** Opening RECORDS PROVIDED block **
-- ==== Sys2Proof/Machine/Power.lean ====
section
/-! DEFINITION. Power, temperatures and coolant: the limiter and its ladder, sensors and their failures, refresh rates and
quiesce, the clamp, the coolant report, regulator faults and the trip (R24, R280 to R282, R290, R566, R609 to R631). -/

namespace Sys2Proof.Machine

/-! ### Records (R631) -/

/-- Signed reading as 16 bits. -/
def reading16 (x : Int) : Nat := (BitVec.ofInt 16 x).toNat

def thermalSev (event : Nat) : Nat :=
  if event = 2 ∨ event = 4 ∨ event = 6 then 0 else if event = 3 then 4 else if event = 9 then 5 else 1

def powerSev (event : Nat) : Nat := if event = 3 then 0 else if event = 4 then 3 else if event = 6 ∨ event = 7 then 5 else 1

/-- Partition in whose ring a sensor's records stand; I/O dies belong to the device. -/
def sensorPart (i : Nat) : Option Nat :=
  match spotOf i with
  | .tile p _ => some p
  | .layer p _ _ => some p
  | .base p _ => some p
  | .stack n _ => some (n / 4)
  | .io _ _ => none
  | .nothing => none

/-- THERMAL record about a sensor, with a partner or substitute. -/
def sensorRecord (s : State) (i event : Nat) (x : Int) (other : Option (Nat × Int)) : State :=
  let o := match other with | some (j, y) => reading16 y * 2 ^ 24 + j * 2 ^ 40 | none => 0
  let synd := event + reading16 x * 2 ^ 8 + o
  match sensorPart i with
  | some p => s.record p (ErrRec.mk0 0x0E (thermalSev event) p 0x0D i synd)
  | none => s.recordAll (ErrRec.mk0 0x0E (thermalSev event) 0 0x0D i synd)

/-- THERMAL record about the device. -/
def thermalRecord (s : State) (event : Nat) (x : Int) : State :=
  s.recordAll (ErrRec.mk0 0x0E (thermalSev event) 0 0x0C 0 (event + reading16 x * 2 ^ 8))

def effectiveLimit (s : State) : Nat := s.fld R.pwrLimit F.pwrLimit_effective

/-- POWER record about the device; the unit index names the regulator or supply. [DEDUCED, log 88] -/
def powerRecord (s : State) (event index value : Nat) : State :=
  s.recordAll (ErrRec.mk0 0x0F (powerSev event) 0 0x0E index (event + value % 65536 * 2 ^ 8 + effectiveLimit s * 2 ^ 24))

def powerRecordAt (s : State) (p event index value : Nat) : State :=
  s.record p (ErrRec.mk0 0x0F (powerSev event) p 0x0E index (event + value % 65536 * 2 ^ 8 + effectiveLimit s * 2 ^ 24))

/-! ### The power limit (R612, R613) -/

def clampOn (s : State) : Bool := s.board.flowStop || s.board.undervolt

/-- L of R612. -/
def limitL (s : State) : Nat :=
  if clampOn s then 400
  else min s.part.maxPower (min (s.fld R.pwrLimit F.pwrLimit_tray) (s.fld R.pwrLimit F.pwrLimit_coolant))

/-- PWR.LIMIT.effective and the clamp bits of PWR.STAT; entering the clamp sets B to 400 W. -/
def showLimit (s : State) : State :=
  let b (x : Bool) : Nat := if x then 1 else 0
  let s1 := s.setFld R.pwrLimit F.pwrLimit_effective (limitL s)
  let s2 := (s1.setFld R.pwrStat F.pwrStat_clamp (b (clampOn s))).setFld R.pwrStat F.pwrStat_flow_fault (b s.board.flowStop)
  if clampOn s then s2.setFld R.pwrLimit F.pwrLimit_budget 400 else s2

/-- B at the end of a window whose average input power is `w`. -/
def nextBudget (s : State) (w : Nat) : State :=
  let l := limitL s
  let b := s.fld R.pwrLimit F.pwrLimit_budget
  let calm := if w + 50 ≤ l then s.board.calm + 1 else 0
  let since := s.board.sinceRise + 1
  let rise := decide (b < l) && decide (10 ≤ calm) && decide (10 ≤ since)
  let down := s.board.outletHot || decide (l < w) || decide (l < b)
  let b' := if clampOn s then 400 else if down then max 400 (b - 25) else if rise then min l (b + 25) else b
  { s.setFld R.pwrLimit F.pwrLimit_budget b' with
    board := { s.board with calm := calm, sinceRise := if rise ∧ down = false ∧ clampOn s = false then 0 else since } }

/-! ### The ladder (R614, R615, R621) -/

/-- Measured draw over the last 10 ms in W, core current in A and core voltage in mV of a partition. -/
abbrev PartDraw := BitVec 16 × BitVec 16 × BitVec 16

/-- Shares of the remainder `m` in proportion to the draws, at least `m / 16` each: partitions below that floor get it, and
the others share the rest. `fuel` bounds the rounds. [DEDUCED, log 84] -/
def shares : Nat → Nat → List Nat → List Nat → List Nat
  | 0, m, draws, _ => draws.map fun _ => m / 16
  | n + 1, m, draws, fixed =>
    let live := (List.range draws.length).filter fun i => !fixed.contains i
    let sum := (live.map fun i => draws.getD i 0).sum
    let rest := m - fixed.length * (m / 16)
    let get (i : Nat) : Nat :=
      if fixed.contains i then m / 16 else if sum = 0 then rest / max 1 live.length else rest * draws.getD i 0 / sum
    let low := live.filter fun i => decide (get i < m / 16)
    if low = [] then (List.range draws.length).map get else shares n m draws (fixed ++ low)
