/-- MEM_REQUEST_ARRIVE: the request takes effect where it is performed. A line leased to a near-memory unit holds it in the
arbiter, and the code word is read when it is performed (R337), a quiesced slice or stack keeps it waiting (R281), a foreign context tag raises alarm source 0 (R472), a request
of a context in teardown is dropped (R529), and one to memory in reset ends with TIMEOUT. -/
def execMemRequestArrive (r : BitVec 32) (x : LineFault) (s : State) : Host.Outcome State Fault Refusal :=
  let i := r.toNat
  .next (match s.reqs.get? i with
    | none => s
    | some q =>
      if q.done = true ∨ q.arbiter = true ∨ blockedByLine s i q = true
          ∨ (decide (q.tile < 2048) && notReached s q) = true then s
      -- a transaction of a context in teardown is dropped as one of a stale generation (R529)
      else if q.tile < 2048 ∧ s.ctxSt (q.ctx / 128) = CtxSt.teardown then s.dropPacket.answer i q 0 true
      else if refusedByReset s q then s.answer i q 0 true
      else if x = .foreignTag then
        (s.raiseAlarm 0 (s.homeOf q.addr) (some (q.ctx / 128))).answer i q 0 true
      else if handlerOutside q then
        (rejectReg s (.handler (Fin.ofNat 2048 q.tile)) q.addr (q.kind == .regStore)
          ((RegTab.find (q.addr / 8 * 8)).bind fun d => regPart d.1.base d.2)).answer i q 0 true
      else match q.kind, q.dest with
        | .regLoad, _ =>
          let (v, s1) := regRead s (.handler (Fin.ofNat 2048 q.tile)) q.addr 8
          s1.answer i q v false
        | .regStore, _ => (regWrite s (.handler (Fin.ofNat 2048 q.tile)) q.addr 8 q.data).answer i q 0 false
        | _, .peer d => if s.fab.out.any (fun f => f.who == .mem i) then s else sendMem s i q d
        | _, .host n => hostMem s i q n
        | .signal, .local => s.performReq i
        | .arm, .local => s.performReq i
        | .readObj, .local => s.performReq i
        | _, .local =>
          if s.quiesced q.addr then s
          else
            -- the line that the request puts out is one of the tile's own base die, the one it drops is too
            let p := if q.kind = .drop ∨ x = .victimUe then q.tile / 256 else servedAt s (q.tile / 256) (q.ctx / 128) q.addr
            if s.leaseHolds q.addr then
              { s with reqs := s.reqs.set i { q with arbiter := true } }.holdAt q.addr 1 (.mem r x)
            else (lineFault s p (q.ctx / 128) q.addr x).performReq i)

end Sys2Proof.Machine
end

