/-- An unanswered packet is sent again and counted, and after the last retry its request ends with an error. A flit whose CRC
holds and whose turn it is is taken, and its acknowledgement frees the retry buffer; any other is discarded, a damaged one
asks for a retry, also when it is the resent one. A retry request sends again from the named flit. Ports: training ends up at
the widest aligned group of good lanes within the limit, or down; the loss of a lane that carries traffic retrains; and a port
that goes down discards its retry buffer. Other states of a port stay as they are. Neighbours and probes: HELLO records the
neighbour, and a neighbour of the same set ID stops transactions; DEPART routes around its sender; a PROBE is answered with
the turnaround time, and its answer gives half of the rest of the round trip, at most 2,047 ns, as the link's latency; the
probe timer asks the parent. Clauses that rest on choices or readings of the model: log entries 59, 61 and 62. -/
def Obligations.FabricLinksAndPorts : Prop :=
  (∀ (s : State) (dst : BitVec 12) (vc : BitVec 2) (q : BitVec 16) (port : PortId) (x : Flit) (seq : BitVec 12),
     let l := s.link port.val
     let mine := s.fab.out.find? fun g => g.pkt.dst == dst && g.vc == vc.toNat && g.pkt.seq == q && g.sent
     let counted := (s.bump (R.plPerr port.val) F.plPerr_fec_corr x.corrected.toNat).bump (R.plPerr port.val)
       F.plPerr_fec_uncorr x.uncorrected.toNat
     (mine = none → Runs (.transportResendTimeout dst vc q) s fun u => u = s)
       ∧ (∀ f, mine = some f → s.fab.lost.contains dst.toNat = false → f.tries < s.fld R.plCtl F.plCtl_retries →
         let again : State := { s with fab :=
           { s.fab with out := s.fab.out.map fun g => if g = f then { g with tries := g.tries + 1 } else g } }
         Runs (.transportResendTimeout dst vc q) s fun u => u = again.sendPacket f.part f.pkt)
       ∧ (∀ f, mine = some f → s.fab.lost.contains dst.toNat = true ∨ s.fld R.plCtl F.plCtl_retries ≤ f.tries →
         Runs (.transportResendTimeout dst vc q) s fun u => u = timeoutRequest s f ∧ ∀ i r, f.who = .mem i → s.reqs.get? i = some r →
           u.reqs.get? i = some { r with done := true, arbiter := false, val := 0, bad := true })
       ∧ (s.portUp port.val = false → x.body.length = 244 → Runs (.flitReceive port x) s fun u => u = s)
       ∧ (s.portUp port.val = true → x.body.length = 244 →
         (flitGood x = true → flitBits x 11 0 = l.rx → Runs (.flitReceive port x) s fun u => u.mem = s.mem
             ∧ (u.link port.val).rx = (l.rx + 1) % 4096 ∧ (u.link port.val).waiting = false
             ∧ (l.queue = [] → (u.link port.val).retry = (takeAck l x).retry))
           ∧ (flitGood x = true → flitBits x 11 0 ≠ l.rx → Runs (.flitReceive port x) s fun u => u = counted)
           ∧ (flitGood x = false → l.waiting = true → flitBits x 11 0 ≠ l.rx →
             Runs (.flitReceive port x) s fun u => u = counted)
           ∧ (flitGood x = false → (l.waiting = false ∨ flitBits x 11 0 = l.rx) →
             Runs (.flitReceive port x) s fun u => (u.link port.val).waiting = true ∧ (u.link port.val).rx = l.rx
               ∧ u.mem = s.mem ∧ u.outbox = s.outbox ++ [.retryRequest port.val l.rx]))
       ∧ (∀ i, l.retry.findIdx? (· == seq.toNat) = some i → Runs (.retryRequest port seq) s fun u =>
         u = (s.bump (R.plPerr port.val) F.plPerr_retries (l.retry.length - i)).emit (.resend port.val seq.toNat))
       ∧ (l.retry.contains seq.toNat = false → Runs (.retryRequest port seq) s fun u => u = s))
    ∧ (∀ (s : State) (path : RegPath) (port : PortId) (lane : Fin 8) (lanes : BitVec 8),
       let k := port.val
       let st (u : State) : Nat := u.fld (R.plPstat k) F.plPstat_state
       let good := s.fld (R.plPstat k) F.plPstat_lanes_good
       let active := activeLanes good (s.fld (R.plPstat k) F.plPstat_width)
       k < s.ports →
       ((st s = 2 ∨ st s = 4) →
           (∀ w, trainedWidth lanes.toNat (s.fld (R.plPctl k) F.plPctl_width_max) = some w →
             Runs (.portTrainingDone port lanes) s fun u => st u = 3 ∧ u.fld (R.plPstat k) F.plPstat_lanes_good = lanes.toNat
               ∧ u.fld (R.plPstat k) F.plPstat_width = w)
             ∧ (trainedWidth lanes.toNat (s.fld (R.plPctl k) F.plPctl_width_max) = none →
               Runs (.portTrainingDone port lanes) s fun u => st u = 1 ∧ u.link k = Link.reset))
         ∧ (st s ≠ 2 → st s ≠ 4 → Runs (.portTrainingDone port lanes) s fun u => u = s)
         ∧ (st s = 3 → active.testBit lane.val = true → Runs (.laneLockLoss port lane) s fun u => st u = 4 ∧ u.mem = s.mem
           ∧ u.fld (R.plPstat k) F.plPstat_lanes_good = setBitsOf good lane.val lane.val 0)
         ∧ (st s ≠ 3 ∨ active.testBit lane.val = false → Runs (.laneLockLoss port lane) s fun u => u = s)
         ∧ (2 ≤ st s → (Runs (.portDown port) s fun u => st u = 1 ∧ u.link k = Link.reset)
           ∧ (Runs (.portTakeDown path port) s fun u => st u = 1 ∧ u.link k = Link.reset)
           ∧ (Runs (.portRetrain path port) s fun u => st u = 2 ∧ u.link k = Link.reset))
         ∧ (st s ≤ 1 → Runs (.portDown port) s (fun u => u = s) ∧ Runs (.portTakeDown path port) s (fun u => u = s)
           ∧ Runs (.portRetrain path port) s fun u => u = s.setFld (R.plPstat k) F.plPstat_state 2))
    ∧ (∀ (s : State) (port : PortId) (k : Packet) (t r : BitVec 32),
       let i := port.val
       let same : Prop := s.fld R.plId F.plId_valid = 1 ∧ k.operand.getLsbD 5 = true ∧ k.src.toNat = s.localDev
       let probing : State := { s with ticks := { s.ticks with probing := true } }
       let child : State := { s with ticks := { s.ticks with children := setBitsOf s.ticks.children i i 1 } }
       (s.portUp i = true → k.payload = [] →
           Runs (.hello port k) s (fun u => u.mem = s.mem
               ∧ u.fld (R.plPstat i) F.plPstat_nbr_dev = k.src.toNat
               ∧ u.fld (R.plPstat i) F.plPstat_nbr_port = k.operand.toNat % 32
               ∧ (same → u.fld R.plCtl F.plCtl_enable = 0 ∧ u.fab.dupId = some s.localDev ∧ u.fabricOn = false)
               ∧ (¬ same → u.fab = s.fab))
             ∧ (s.hasId = true → s.fab.departed.contains i = false →
               Runs (.depart port k) s fun u => u.fab.departed = s.fab.departed ++ [i] ∧ u.mem = s.mem)
             ∧ (s.hasId = false ∨ s.fab.departed.contains i = true → Runs (.depart port k) s fun u => u = s)
             ∧ Runs (.probe port k t) s (fun u => u = child.emitPacket i (linkPacket s Pk.probeRsp (t.setWidth 64) []))
             ∧ (s.ticks.probing = true → tickParent s = some i → Runs (.probeRsp port k r) s fun u => u.ticks.probing = false
               ∧ u.fld (R.plPstat i) F.plPstat_latency = min 2047 ((r.toNat - k.operand.toNat) / 2))
             ∧ (s.ticks.probing = false ∨ tickParent s ≠ some i → Runs (.probeRsp port k r) s fun u => u = s))
         ∧ (s.portUp i = false → k.payload = [] → Runs (.hello port k) s (fun u => u = s) ∧ Runs (.depart port k) s (fun u => u = s)
           ∧ Runs (.probe port k t) s (fun u => u = s) ∧ Runs (.probeRsp port k r) s fun u => u = s)
         ∧ (∀ j, tickParent s = some j → Runs .probeTimer s fun u => u = probing.emitPacket j (linkPacket s Pk.probe 0 []))
         ∧ (tickParent s = none → Runs .probeTimer s fun u => u = s))

/-! ### Management commands -/

/-- The response to a command: on the tray's path one message; on the host's path the mailbox is not busy, done is set and
vector 512 is sent. A command on the other path than its own ends with BOUND and does nothing. Clauses that rest on choices or
readings of the model: log entries 64 and 65. -/
def Obligations.ManagementResponses : Prop :=
  (∀ (s : State) (code st : Nat) (c : Cmd) (pl : List Byte), let u := reply s code c st pl
    (c.path = .tray → u = s.emit (.response c.tag.toNat st pl))
      ∧ (c.path = .host → u.outbox = s.outbox ++ [.response c.tag.toNat st pl, .msix 512]
          ∧ u.fld R.mgtMbstat F.mgtMbstat_busy = 0 ∧ u.fld R.mgtMbstat F.mgtMbstat_done = 1 ∧ u.mem = s.mem ∧ u.ctxs = s.ctxs
          ∧ u.tiles = s.tiles ∧ u.board = s.board))
    ∧ ∀ (s : State) (c : Cmd) (l : List Item) (a : BitVec 64) (k : BitVec 8) (w : BitVec 64) (n : BitVec 32),
      (c.path = .host → Replies (.setPowerLimit c l) 0x0007 c s St.bound [] s
        ∧ Replies (.coolantReport c w n) 0x0005 c s St.bound [] s ∧ Replies (.setAlarmPolicy c l) 0x040F c s St.bound [] s
        ∧ Replies (.clearFence c) 0x0410 c s St.bound [] s)
      ∧ (c.path = .tray → Replies (.loadContext c a k [] []) 0x0403 c s St.bound [] s
        ∧ Replies (.startContext c) 0x0404 c s St.bound [] s ∧ Replies (.setContextShare c l) 0x040B c s St.bound [] s
        ∧ Replies (.getWrapKey c) 0x0411 c s St.bound [] s)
** Closing RECORDS PROVIDED block **
* WHAT TO WORK ON: Where in the entries above does the word "teardown" appear? Copy each line that has it.

* FINISHED EXERCISE:
of a context in teardown is dropped (R529), and one to memory in reset ends with TIMEOUT. -/
      -- a transaction of a context in teardown is dropped as one of a stale generation (R529)
      else if q.tile < 2048 ∧ s.ctxSt (q.ctx / 128) = CtxSt.teardown then s.dropPacket.answer i q 0 true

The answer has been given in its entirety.